**Work item**
Write the data out verbatim.

________________________

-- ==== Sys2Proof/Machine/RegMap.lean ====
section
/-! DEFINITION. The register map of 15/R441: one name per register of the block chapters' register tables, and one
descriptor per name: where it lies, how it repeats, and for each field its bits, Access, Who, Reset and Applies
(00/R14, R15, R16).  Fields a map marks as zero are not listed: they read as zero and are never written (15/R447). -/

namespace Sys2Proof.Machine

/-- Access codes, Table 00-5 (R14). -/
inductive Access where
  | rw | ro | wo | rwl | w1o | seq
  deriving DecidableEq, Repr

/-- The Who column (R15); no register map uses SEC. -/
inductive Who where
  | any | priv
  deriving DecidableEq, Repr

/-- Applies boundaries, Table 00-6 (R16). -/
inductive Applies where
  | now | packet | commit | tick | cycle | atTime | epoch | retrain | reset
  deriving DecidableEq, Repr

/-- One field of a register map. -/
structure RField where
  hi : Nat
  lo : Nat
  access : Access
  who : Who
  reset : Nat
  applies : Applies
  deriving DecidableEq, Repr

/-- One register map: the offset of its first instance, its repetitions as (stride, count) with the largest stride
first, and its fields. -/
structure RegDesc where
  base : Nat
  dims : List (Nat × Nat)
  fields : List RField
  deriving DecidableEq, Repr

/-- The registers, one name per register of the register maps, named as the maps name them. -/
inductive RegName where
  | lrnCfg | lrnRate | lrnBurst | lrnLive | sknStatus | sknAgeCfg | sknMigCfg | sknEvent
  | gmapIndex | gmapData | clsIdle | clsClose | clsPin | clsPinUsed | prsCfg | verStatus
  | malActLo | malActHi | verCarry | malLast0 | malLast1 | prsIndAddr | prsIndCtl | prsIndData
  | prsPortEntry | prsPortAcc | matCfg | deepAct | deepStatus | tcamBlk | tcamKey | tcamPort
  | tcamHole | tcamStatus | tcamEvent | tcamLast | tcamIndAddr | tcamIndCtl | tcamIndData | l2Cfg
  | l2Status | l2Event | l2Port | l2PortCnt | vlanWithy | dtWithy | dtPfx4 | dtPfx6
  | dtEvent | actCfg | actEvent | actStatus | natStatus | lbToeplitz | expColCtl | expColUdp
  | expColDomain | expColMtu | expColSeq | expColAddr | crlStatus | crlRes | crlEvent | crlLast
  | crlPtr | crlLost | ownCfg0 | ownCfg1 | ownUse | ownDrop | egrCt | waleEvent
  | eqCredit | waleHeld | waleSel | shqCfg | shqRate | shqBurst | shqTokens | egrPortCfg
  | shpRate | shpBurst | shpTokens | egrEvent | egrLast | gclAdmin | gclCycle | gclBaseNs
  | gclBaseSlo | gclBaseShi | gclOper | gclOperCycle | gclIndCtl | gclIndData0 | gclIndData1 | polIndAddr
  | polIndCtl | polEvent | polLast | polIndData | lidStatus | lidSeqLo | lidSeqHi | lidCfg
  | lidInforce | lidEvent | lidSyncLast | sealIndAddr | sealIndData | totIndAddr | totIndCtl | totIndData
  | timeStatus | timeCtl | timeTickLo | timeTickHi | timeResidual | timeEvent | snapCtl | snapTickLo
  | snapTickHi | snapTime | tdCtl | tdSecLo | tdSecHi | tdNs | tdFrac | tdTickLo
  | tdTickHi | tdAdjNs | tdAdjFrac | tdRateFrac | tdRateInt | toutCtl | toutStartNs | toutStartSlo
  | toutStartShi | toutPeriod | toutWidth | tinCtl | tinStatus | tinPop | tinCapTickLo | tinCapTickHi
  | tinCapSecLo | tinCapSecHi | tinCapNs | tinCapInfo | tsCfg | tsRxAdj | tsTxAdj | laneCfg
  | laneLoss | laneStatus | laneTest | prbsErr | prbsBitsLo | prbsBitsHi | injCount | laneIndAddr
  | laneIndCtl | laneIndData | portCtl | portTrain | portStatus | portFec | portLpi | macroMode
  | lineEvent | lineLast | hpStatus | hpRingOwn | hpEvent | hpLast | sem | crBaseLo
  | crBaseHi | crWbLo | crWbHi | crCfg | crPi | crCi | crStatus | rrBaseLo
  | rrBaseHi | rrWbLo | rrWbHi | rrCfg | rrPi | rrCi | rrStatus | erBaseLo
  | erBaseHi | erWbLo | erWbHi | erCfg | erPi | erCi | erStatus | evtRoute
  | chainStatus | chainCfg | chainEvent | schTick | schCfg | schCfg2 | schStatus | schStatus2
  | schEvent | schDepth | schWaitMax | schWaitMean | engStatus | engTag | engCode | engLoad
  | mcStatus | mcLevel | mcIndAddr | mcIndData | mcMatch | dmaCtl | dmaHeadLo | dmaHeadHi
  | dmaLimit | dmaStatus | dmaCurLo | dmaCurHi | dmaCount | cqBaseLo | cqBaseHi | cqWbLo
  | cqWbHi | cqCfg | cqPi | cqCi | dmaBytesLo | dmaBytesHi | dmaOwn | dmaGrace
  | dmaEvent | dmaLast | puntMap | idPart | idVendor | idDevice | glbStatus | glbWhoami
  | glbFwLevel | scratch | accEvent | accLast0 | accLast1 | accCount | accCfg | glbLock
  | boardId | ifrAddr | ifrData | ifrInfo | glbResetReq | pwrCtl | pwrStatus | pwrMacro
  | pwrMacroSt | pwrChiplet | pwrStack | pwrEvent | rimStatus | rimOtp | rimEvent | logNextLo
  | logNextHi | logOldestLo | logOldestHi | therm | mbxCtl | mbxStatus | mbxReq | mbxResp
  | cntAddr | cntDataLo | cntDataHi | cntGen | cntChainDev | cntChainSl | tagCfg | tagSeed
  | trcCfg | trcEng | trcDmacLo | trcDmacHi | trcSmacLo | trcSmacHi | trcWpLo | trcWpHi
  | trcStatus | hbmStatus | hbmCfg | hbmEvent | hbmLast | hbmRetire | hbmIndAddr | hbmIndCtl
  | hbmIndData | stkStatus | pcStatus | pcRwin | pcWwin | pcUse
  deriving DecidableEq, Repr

________________________

**Answer section**
-- ==== Sys2Proof/Machine/RegMap.lean ====
section
/-! DEFINITION. The register map of 15/R441: one name per register of the block chapters' register tables, and one
descriptor per name: where it lies, how it repeats, and for each field its bits, Access, Who, Reset and Applies
(00/R14, R15, R16).  Fields a map marks as zero are not listed: they read as zero and are never written (15/R447). -/

namespace Sys2Proof.Machine

/-- Access codes, Table 00-5 (R14). -/
inductive Access where
  | rw | ro | wo | rwl | w1o | seq
  deriving DecidableEq, Repr

/-- The Who column (R15); no register map uses SEC. -/
inductive Who where
  | any | priv
  deriving DecidableEq, Repr

/-- Applies boundaries, Table 00-6 (R16). -/
inductive Applies where
  | now | packet | commit | tick | cycle | atTime | epoch | retrain | reset
  deriving DecidableEq, Repr

/-- One field of a register map. -/
structure RField where
  hi : Nat
  lo : Nat
  access : Access
  who : Who
  reset : Nat
  applies : Applies
  deriving DecidableEq, Repr

/-- One register map: the offset of its first instance, its repetitions as (stride, count) with the largest stride
first, and its fields. -/
structure RegDesc where
  base : Nat
  dims : List (Nat × Nat)
  fields : List RField
  deriving DecidableEq, Repr

/-- The registers, one name per register of the register maps, named as the maps name them. -/
inductive RegName where
  | lrnCfg | lrnRate | lrnBurst | lrnLive | sknStatus | sknAgeCfg | sknMigCfg | sknEvent
  | gmapIndex | gmapData | clsIdle | clsClose | clsPin | clsPinUsed | prsCfg | verStatus
  | malActLo | malActHi | verCarry | malLast0 | malLast1 | prsIndAddr | prsIndCtl | prsIndData
  | prsPortEntry | prsPortAcc | matCfg | deepAct | deepStatus | tcamBlk | tcamKey | tcamPort
  | tcamHole | tcamStatus | tcamEvent | tcamLast | tcamIndAddr | tcamIndCtl | tcamIndData | l2Cfg
  | l2Status | l2Event | l2Port | l2PortCnt | vlanWithy | dtWithy | dtPfx4 | dtPfx6
  | dtEvent | actCfg | actEvent | actStatus | natStatus | lbToeplitz | expColCtl | expColUdp
  | expColDomain | expColMtu | expColSeq | expColAddr | crlStatus | crlRes | crlEvent | crlLast
  | crlPtr | crlLost | ownCfg0 | ownCfg1 | ownUse | ownDrop | egrCt | waleEvent
  | eqCredit | waleHeld | waleSel | shqCfg | shqRate | shqBurst | shqTokens | egrPortCfg
  | shpRate | shpBurst | shpTokens | egrEvent | egrLast | gclAdmin | gclCycle | gclBaseNs
  | gclBaseSlo | gclBaseShi | gclOper | gclOperCycle | gclIndCtl | gclIndData0 | gclIndData1 | polIndAddr
  | polIndCtl | polEvent | polLast | polIndData | lidStatus | lidSeqLo | lidSeqHi | lidCfg
  | lidInforce | lidEvent | lidSyncLast | sealIndAddr | sealIndData | totIndAddr | totIndCtl | totIndData
  | timeStatus | timeCtl | timeTickLo | timeTickHi | timeResidual | timeEvent | snapCtl | snapTickLo
  | snapTickHi | snapTime | tdCtl | tdSecLo | tdSecHi | tdNs | tdFrac | tdTickLo
  | tdTickHi | tdAdjNs | tdAdjFrac | tdRateFrac | tdRateInt | toutCtl | toutStartNs | toutStartSlo
  | toutStartShi | toutPeriod | toutWidth | tinCtl | tinStatus | tinPop | tinCapTickLo | tinCapTickHi
  | tinCapSecLo | tinCapSecHi | tinCapNs | tinCapInfo | tsCfg | tsRxAdj | tsTxAdj | laneCfg
  | laneLoss | laneStatus | laneTest | prbsErr | prbsBitsLo | prbsBitsHi | injCount | laneIndAddr
  | laneIndCtl | laneIndData | portCtl | portTrain | portStatus | portFec | portLpi | macroMode
  | lineEvent | lineLast | hpStatus | hpRingOwn | hpEvent | hpLast | sem | crBaseLo
  | crBaseHi | crWbLo | crWbHi | crCfg | crPi | crCi | crStatus | rrBaseLo
  | rrBaseHi | rrWbLo | rrWbHi | rrCfg | rrPi | rrCi | rrStatus | erBaseLo
  | erBaseHi | erWbLo | erWbHi | erCfg | erPi | erCi | erStatus | evtRoute
  | chainStatus | chainCfg | chainEvent | schTick | schCfg | schCfg2 | schStatus | schStatus2
  | schEvent | schDepth | schWaitMax | schWaitMean | engStatus | engTag | engCode | engLoad
  | mcStatus | mcLevel | mcIndAddr | mcIndData | mcMatch | dmaCtl | dmaHeadLo | dmaHeadHi
  | dmaLimit | dmaStatus | dmaCurLo | dmaCurHi | dmaCount | cqBaseLo | cqBaseHi | cqWbLo
  | cqWbHi | cqCfg | cqPi | cqCi | dmaBytesLo | dmaBytesHi | dmaOwn | dmaGrace
  | dmaEvent | dmaLast | puntMap | idPart | idVendor | idDevice | glbStatus | glbWhoami
  | glbFwLevel | scratch | accEvent | accLast0 | accLast1 | accCount | accCfg | glbLock
  | boardId | ifrAddr | ifrData | ifrInfo | glbResetReq | pwrCtl | pwrStatus | pwrMacro
  | pwrMacroSt | pwrChiplet | pwrStack | pwrEvent | rimStatus | rimOtp | rimEvent | logNextLo
  | logNextHi | logOldestLo | logOldestHi | therm | mbxCtl | mbxStatus | mbxReq | mbxResp
  | cntAddr | cntDataLo | cntDataHi | cntGen | cntChainDev | cntChainSl | tagCfg | tagSeed
  | trcCfg | trcEng | trcDmacLo | trcDmacHi | trcSmacLo | trcSmacHi | trcWpLo | trcWpHi
  | trcStatus | hbmStatus | hbmCfg | hbmEvent | hbmLast | hbmRetire | hbmIndAddr | hbmIndCtl
  | hbmIndData | stkStatus | pcStatus | pcRwin | pcWwin | pcUse
  deriving DecidableEq, Repr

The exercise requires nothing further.